ACRONYMS = { "gpt", "ai", "api", "tts", "ssh", "http", "url","amd", "cpu", "tldr", "lts" }

UNICODE = {
    "🤗": "hugging face"
}

RE = re.compile(r'(?:\b(?:%s|{u"\U0001F600-\U0001F64F"})\b)|(?:%s)' % (
    '|'.join(ACRONYMS.union(MISPRONOUNCED_TOKENS.keys())),
    '|'.join(UNICODE.keys())
), flags=re.IGNORECASE | re.UNICODE)

def _replace(m):
    low = m.group(0).lower()
    if low in ACRONYMS:
        return _acronym(low)
    if low in MISPRONOUNCED_TOKENS:
        return MISPRONOUNCED_TOKENS[low]
    if low in UNICODE:
        return UNICODE[low]
    return m.group(0)

def apply(string):
    return re.subn(RE, _replace, string)[0]

You can see that there are components dealing with acronyms, specific mispronounced tokens and unicode characters that I happen to like using in my blog.
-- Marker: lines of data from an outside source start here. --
/-- The column power states (R327). -/
inductive Power where | c0 | c1 | c2 | c3
  deriving DecidableEq, Repr

/-- A core and its column (R11). -/
structure Core where
  slot0 : Slot := {}
  slot1 : Slot := {}
  active : Option Nat := none
  /-- context to which the column has switched, and whether its slice has ended (R22) -/
  ctx : Option Nat := none
  ending : Bool := false
  /-- its active job is to be pre-empted by force as soon as that may begin (R22, R306, R309, R311) -/
  forced : Bool := false
  /-- node and context whose keep regions are resident (R30) -/
  resident : Option (Nat × Nat) := none
  /-- partition and context of the last job (R32) -/
  lastCtx : Option (Nat × Nat) := none
  frozen : Bool := false
  doubleFault : Bool := false
  /-- a column of no partition stands in C3 (R15) -/
  power : Power := .c3
  /-- calendar cycles in which the clock was gated, and the cycle at which it stopped (R327, R151) -/
  gated : Nat := 0
  gatedAt : Option Nat := some 0
  /-- least recently used first (R77) -/
  l1 : List Line := []
  icache : List Nat := []
  /-- calendar cycles at which instruction prefetches still outstanding arrive (R65) -/
  prefetches : List Nat := []
  tlb : List TlbEntry := []
  /-- registered ranges (R78, R182) -/
  owned : List OwnRange := []
  /-- transaction barriers by context × 16 + number (R245) -/
  txb : Table TxBarrier := []
  floe : Table FloeHandle := []
  /-- commands taken from intake queues (R249) -/
  intake : List Op := []
  /-- queue pointers kept for a node's persistent queues, by context × 1,024 × 32 + node × 32 + handle (R37) -/
  persist : Table (Nat × Nat) := []
  /-- vault dirty bits of image 0 and 1, by block (R95) -/
  dirty0 : List Nat := []
  dirty1 : List Nat := []
  deriving DecidableEq, Repr

/-- The Step Sequencer block and the context block (R40, R317, R318), and the context's state. -/
structure Context where
  busy : Bool := false
  done : Bool := false
  err : Bool := false
  stopReq : Bool := false
  sqrec : Word := 0#64
  sqcount : BitVec 16 := 0#16
  sqstep : BitVec 16 := 0#16
  sqgraph : Word := 0#64
  sqerr : Word := 0#64
  k : Table Word := []
  capbase : Word := 0x8300000000#64
  xroot : Nat := 0
  en : Bool := false
  /-- a rollback is requested (R306, R307) -/
  rb : Bool := false
  sliceq : Nat := 0x100000
  swbudget : Nat := 0x100000
  vrange : Word := 0#64
  snaparea : Word := 0#64
  savearea : Word := 0#64
  pennants : Table Pennant := []
  gladdr : Word := 0#64
  glbusy : Bool := false
  /-- command that runs: 1 load, 2 unload -/
  glcmd : Nat := 0
  glnode : Nat := 0
  glcause : Byte := 0#8
  gen : BitVec 16 := 0#16
  graph : Option Graph := none
  launch : Option Launch := none
  lists : Table WorkList := []
  /-- Firn entries by layer × 2^24 + tile (R274) -/
  firn : Table FirnEntry := []
  /-- checkpoints of image 0 and 1 (R282) -/
  check0 : Table FirnEntry := []
  check1 : Table FirnEntry := []
  /-- Firn instructions that have arrived at their entries, and the next place in the arrival order (R280) -/
  turns : List FirnTurn := []
  arrivals : Nat := 0
  snap : Option Snapshot := none
  /-- stopped after DATA_UE (R306) -/
  stopped : Bool := false
  /-- the commit words of a vault range just declared are still to be written (R98) -/
  commitDue : Bool := false
  /-- jobs saved by forced pre-emption or suspension, by core × 2 + slot, with the Floe handles of the core (R305, R284) -/
  saved : Table (Job × Table FloeHandle) := []
  deriving DecidableEq, Repr

/-- A retry-ring entry (R301). -/
structure RingEntry where
  va : Word
  kind : Nat
  pend : Bool
  write : Bool
  sid : Nat
  slot : Nat
  ctx : Nat
  queue : Nat
  core : Nat
  node : Nat
  cmd : BitVec 32
  behind : Nat := 0
  seq : BitVec 32
  /-- posted by an intake queue's access (R249), whose fields another one of slot 0 and node 0x3FF could have as well; model's own -/
  intake : Bool := false
  /-- its completion has begun (R102): 0 not yet, 1 with status 0, 2 with status −3; model's own -/
  filling : Nat := 0
  deriving DecidableEq, Repr

/-- A partition (R16, R316). -/
structure Partition where
  pgran : BitVec 16 := 0#16
  phbm : Word := 0#64
  pways : Word := 0#64
  pkeys : Word := 0#64
  pfirnq : BitVec 20 := 0#20
  splimit : BitVec 4 := 8#4
  stallwin : BitVec 32 := 0x1000000#32
  fill : Byte := 0xFF#8
  handler : Word := 0#64
  lattol : BitVec 32 := 0#32
  cecount : BitVec 32 := 0#32
  event : BitVec 6 := 0#6
  hkey : BitVec 9 := 0#9
  iqhdr : Table Word := []
  iqcore : Table Byte := []
  iqerr : Word := 0#64
  /-- GANGMAP bytes; 0xFF where not listed -/
  gangmap : Table Byte := []
  mail : Table (BitVec 32) := []
  rtring : Word := 0#64
  ring : Table RingEntry := []
  ringLast : Nat := 4095
  ringSeq : BitVec 32 := 0#32
  /-- pending-launch pool: generations and entries taken (R58, R59) -/
  poolGen : Table (BitVec 16) := []
  poolUsed : List Nat := []
  ctxs : Table Context := []
  /-- context that holds the slice (R317) -/
  running : Option Nat := none
  /-- flits held in the ingress buffer, each with the port it came by (R310) -/
  ingress : List (Nat × Flit) := []
  /-- link ports frozen for the partition; 12 is the host port (R304, R320) -/
  portFrozen : BitVec 16 := 0#16
  /-- ring entries, with their contexts, whose bytes are still to be written after a kill (R301); model's own -/
  ringDue : List (Nat × Nat) := []
  /-- INDEX entries that wait for a free ring place: the core, the slot and the context of the suspended job (R229) -/
  ringWait : List (Nat × Nat × Nat) := []
  deriving DecidableEq, Repr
The top-level external interface is just apply, which takes a string and returns a horrifyingly hacked string that should be better pronounced at the other end.

On Trying Things Out

Other than basic pronunciation errors, tortoise sometimes just straight-up fails to produce audio. I'll get a sentence that starts well, and then cuts off suddenly before all of its' content is spoken. Sometimes I'll even get back an audio file of rustling or spooky whooshing noises instead of anything resembling human speech. These are the failure modes I imagined could be avoided by doing a transcription pass and checking the output of that against the initial input of tortoise. That's still something I want to try, and I'm well positioned to do it.

On the flip side, there's already a few places where the recording has pointed to bugs in the original article. Either something that I initially take for a pronunciation error that I then realize is actually a spelling error in the original, or something that ends up sounding awful enough when spoken that I have to go back and re-write the textual sentence. These aren't benefits I was expecting, but I'm thankful for them in any case.

I've put together a small emacs interface for myself to compile these audio files effectively and stitch them together. There isn't a full round-trip happening yet, and I won't document that until I have at least a few of my blog posts up as podcasts. The goal at this point is to get a full round trip happening, even if it's initially with some human input, and then let it loose on my archive. There's a few more finicky procedural details I need to work through, but over all, I'm within a few hours of work of having it add a podcast linked alongside each blog post.

You know how this ends by now:

As always, I'll let you know how it goes.